Top of RECORDS SUPPLIED
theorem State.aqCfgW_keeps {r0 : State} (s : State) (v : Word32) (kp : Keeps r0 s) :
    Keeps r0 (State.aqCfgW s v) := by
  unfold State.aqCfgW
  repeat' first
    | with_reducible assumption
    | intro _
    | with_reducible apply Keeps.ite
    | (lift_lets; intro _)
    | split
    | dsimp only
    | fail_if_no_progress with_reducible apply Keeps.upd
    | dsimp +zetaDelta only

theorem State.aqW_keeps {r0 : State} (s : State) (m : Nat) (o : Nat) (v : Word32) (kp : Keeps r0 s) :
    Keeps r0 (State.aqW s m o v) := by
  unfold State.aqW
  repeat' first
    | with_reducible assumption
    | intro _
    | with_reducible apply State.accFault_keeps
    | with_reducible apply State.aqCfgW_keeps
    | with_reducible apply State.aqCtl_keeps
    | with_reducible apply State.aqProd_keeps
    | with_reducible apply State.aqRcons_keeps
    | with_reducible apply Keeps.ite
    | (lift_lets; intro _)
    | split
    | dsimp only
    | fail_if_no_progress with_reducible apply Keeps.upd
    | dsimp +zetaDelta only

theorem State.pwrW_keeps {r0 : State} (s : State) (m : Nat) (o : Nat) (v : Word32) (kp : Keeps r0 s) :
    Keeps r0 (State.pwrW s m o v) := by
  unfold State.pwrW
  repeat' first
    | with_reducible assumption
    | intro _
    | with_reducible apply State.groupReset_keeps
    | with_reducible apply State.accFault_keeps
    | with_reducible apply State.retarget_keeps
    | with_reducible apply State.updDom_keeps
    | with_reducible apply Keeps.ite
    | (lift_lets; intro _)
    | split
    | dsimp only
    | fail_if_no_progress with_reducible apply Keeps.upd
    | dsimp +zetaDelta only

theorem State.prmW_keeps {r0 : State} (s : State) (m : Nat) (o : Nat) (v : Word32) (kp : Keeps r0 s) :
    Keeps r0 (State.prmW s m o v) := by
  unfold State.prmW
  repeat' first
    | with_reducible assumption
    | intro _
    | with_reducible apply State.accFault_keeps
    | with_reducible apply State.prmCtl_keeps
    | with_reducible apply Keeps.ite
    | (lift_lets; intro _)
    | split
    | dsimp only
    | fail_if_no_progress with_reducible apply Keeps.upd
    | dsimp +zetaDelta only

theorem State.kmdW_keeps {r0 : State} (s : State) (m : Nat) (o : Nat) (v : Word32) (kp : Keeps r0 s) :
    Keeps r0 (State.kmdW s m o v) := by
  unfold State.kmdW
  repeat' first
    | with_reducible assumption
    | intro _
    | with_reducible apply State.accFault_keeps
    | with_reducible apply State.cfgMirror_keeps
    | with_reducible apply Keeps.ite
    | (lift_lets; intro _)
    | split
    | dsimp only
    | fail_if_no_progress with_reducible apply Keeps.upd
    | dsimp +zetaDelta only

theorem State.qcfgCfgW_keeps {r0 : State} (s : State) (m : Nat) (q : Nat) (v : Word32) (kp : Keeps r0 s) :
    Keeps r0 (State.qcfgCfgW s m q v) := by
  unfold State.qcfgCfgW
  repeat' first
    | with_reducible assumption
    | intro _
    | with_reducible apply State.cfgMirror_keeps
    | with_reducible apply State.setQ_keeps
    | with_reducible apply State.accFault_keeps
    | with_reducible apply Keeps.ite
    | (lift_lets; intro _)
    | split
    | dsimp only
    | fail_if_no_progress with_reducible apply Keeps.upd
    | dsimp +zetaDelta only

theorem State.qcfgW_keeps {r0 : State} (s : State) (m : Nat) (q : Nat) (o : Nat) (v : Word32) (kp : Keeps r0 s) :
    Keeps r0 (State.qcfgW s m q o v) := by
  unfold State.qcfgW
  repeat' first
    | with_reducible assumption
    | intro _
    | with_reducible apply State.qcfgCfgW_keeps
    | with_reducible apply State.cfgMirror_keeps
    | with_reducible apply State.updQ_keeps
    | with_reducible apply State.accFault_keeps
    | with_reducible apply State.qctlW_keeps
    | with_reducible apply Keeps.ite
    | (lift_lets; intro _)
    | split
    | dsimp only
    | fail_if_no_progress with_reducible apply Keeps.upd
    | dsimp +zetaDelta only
Bottom of RECORDS SUPPLIED
# EXERCISE GOAL:
Return every record above. Copy each one exactly.

# TASK ANSWER:
theorem State.aqCfgW_keeps {r0 : State} (s : State) (v : Word32) (kp : Keeps r0 s) :
    Keeps r0 (State.aqCfgW s v) := by
  unfold State.aqCfgW
  repeat' first
    | with_reducible assumption
    | intro _
    | with_reducible apply Keeps.ite
    | (lift_lets; intro _)
    | split
    | dsimp only
    | fail_if_no_progress with_reducible apply Keeps.upd
    | dsimp +zetaDelta only

theorem State.aqW_keeps {r0 : State} (s : State) (m : Nat) (o : Nat) (v : Word32) (kp : Keeps r0 s) :
    Keeps r0 (State.aqW s m o v) := by
  unfold State.aqW
  repeat' first
    | with_reducible assumption
    | intro _
    | with_reducible apply State.accFault_keeps
    | with_reducible apply State.aqCfgW_keeps
    | with_reducible apply State.aqCtl_keeps
    | with_reducible apply State.aqProd_keeps
    | with_reducible apply State.aqRcons_keeps
    | with_reducible apply Keeps.ite
    | (lift_lets; intro _)
    | split
    | dsimp only
    | fail_if_no_progress with_reducible apply Keeps.upd
    | dsimp +zetaDelta only

theorem State.pwrW_keeps {r0 : State} (s : State) (m : Nat) (o : Nat) (v : Word32) (kp : Keeps r0 s) :
    Keeps r0 (State.pwrW s m o v) := by
  unfold State.pwrW
  repeat' first
    | with_reducible assumption
    | intro _
    | with_reducible apply State.groupReset_keeps
    | with_reducible apply State.accFault_keeps
    | with_reducible apply State.retarget_keeps
    | with_reducible apply State.updDom_keeps
    | with_reducible apply Keeps.ite
    | (lift_lets; intro _)
    | split
    | dsimp only
    | fail_if_no_progress with_reducible apply Keeps.upd
    | dsimp +zetaDelta only

theorem State.prmW_keeps {r0 : State} (s : State) (m : Nat) (o : Nat) (v : Word32) (kp : Keeps r0 s) :
    Keeps r0 (State.prmW s m o v) := by
  unfold State.prmW
  repeat' first
    | with_reducible assumption
    | intro _
    | with_reducible apply State.accFault_keeps
    | with_reducible apply State.prmCtl_keeps
    | with_reducible apply Keeps.ite
    | (lift_lets; intro _)
    | split
    | dsimp only
    | fail_if_no_progress with_reducible apply Keeps.upd
    | dsimp +zetaDelta only

theorem State.kmdW_keeps {r0 : State} (s : State) (m : Nat) (o : Nat) (v : Word32) (kp : Keeps r0 s) :
    Keeps r0 (State.kmdW s m o v) := by
  unfold State.kmdW
  repeat' first
    | with_reducible assumption
    | intro _
    | with_reducible apply State.accFault_keeps
    | with_reducible apply State.cfgMirror_keeps
    | with_reducible apply Keeps.ite
    | (lift_lets; intro _)
    | split
    | dsimp only
    | fail_if_no_progress with_reducible apply Keeps.upd
    | dsimp +zetaDelta only

theorem State.qcfgCfgW_keeps {r0 : State} (s : State) (m : Nat) (q : Nat) (v : Word32) (kp : Keeps r0 s) :
    Keeps r0 (State.qcfgCfgW s m q v) := by
  unfold State.qcfgCfgW
  repeat' first
    | with_reducible assumption
    | intro _
    | with_reducible apply State.cfgMirror_keeps
    | with_reducible apply State.setQ_keeps
    | with_reducible apply State.accFault_keeps
    | with_reducible apply Keeps.ite
    | (lift_lets; intro _)
    | split
    | dsimp only
    | fail_if_no_progress with_reducible apply Keeps.upd
    | dsimp +zetaDelta only

theorem State.qcfgW_keeps {r0 : State} (s : State) (m : Nat) (q : Nat) (o : Nat) (v : Word32) (kp : Keeps r0 s) :
    Keeps r0 (State.qcfgW s m q o v) := by
  unfold State.qcfgW
  repeat' first
    | with_reducible assumption
    | intro _
    | with_reducible apply State.qcfgCfgW_keeps
    | with_reducible apply State.cfgMirror_keeps
    | with_reducible apply State.updQ_keeps
    | with_reducible apply State.accFault_keeps
    | with_reducible apply State.qctlW_keeps
    | with_reducible apply Keeps.ite
    | (lift_lets; intro _)
    | split
    | dsimp only
    | fail_if_no_progress with_reducible apply Keeps.upd
    | dsimp +zetaDelta only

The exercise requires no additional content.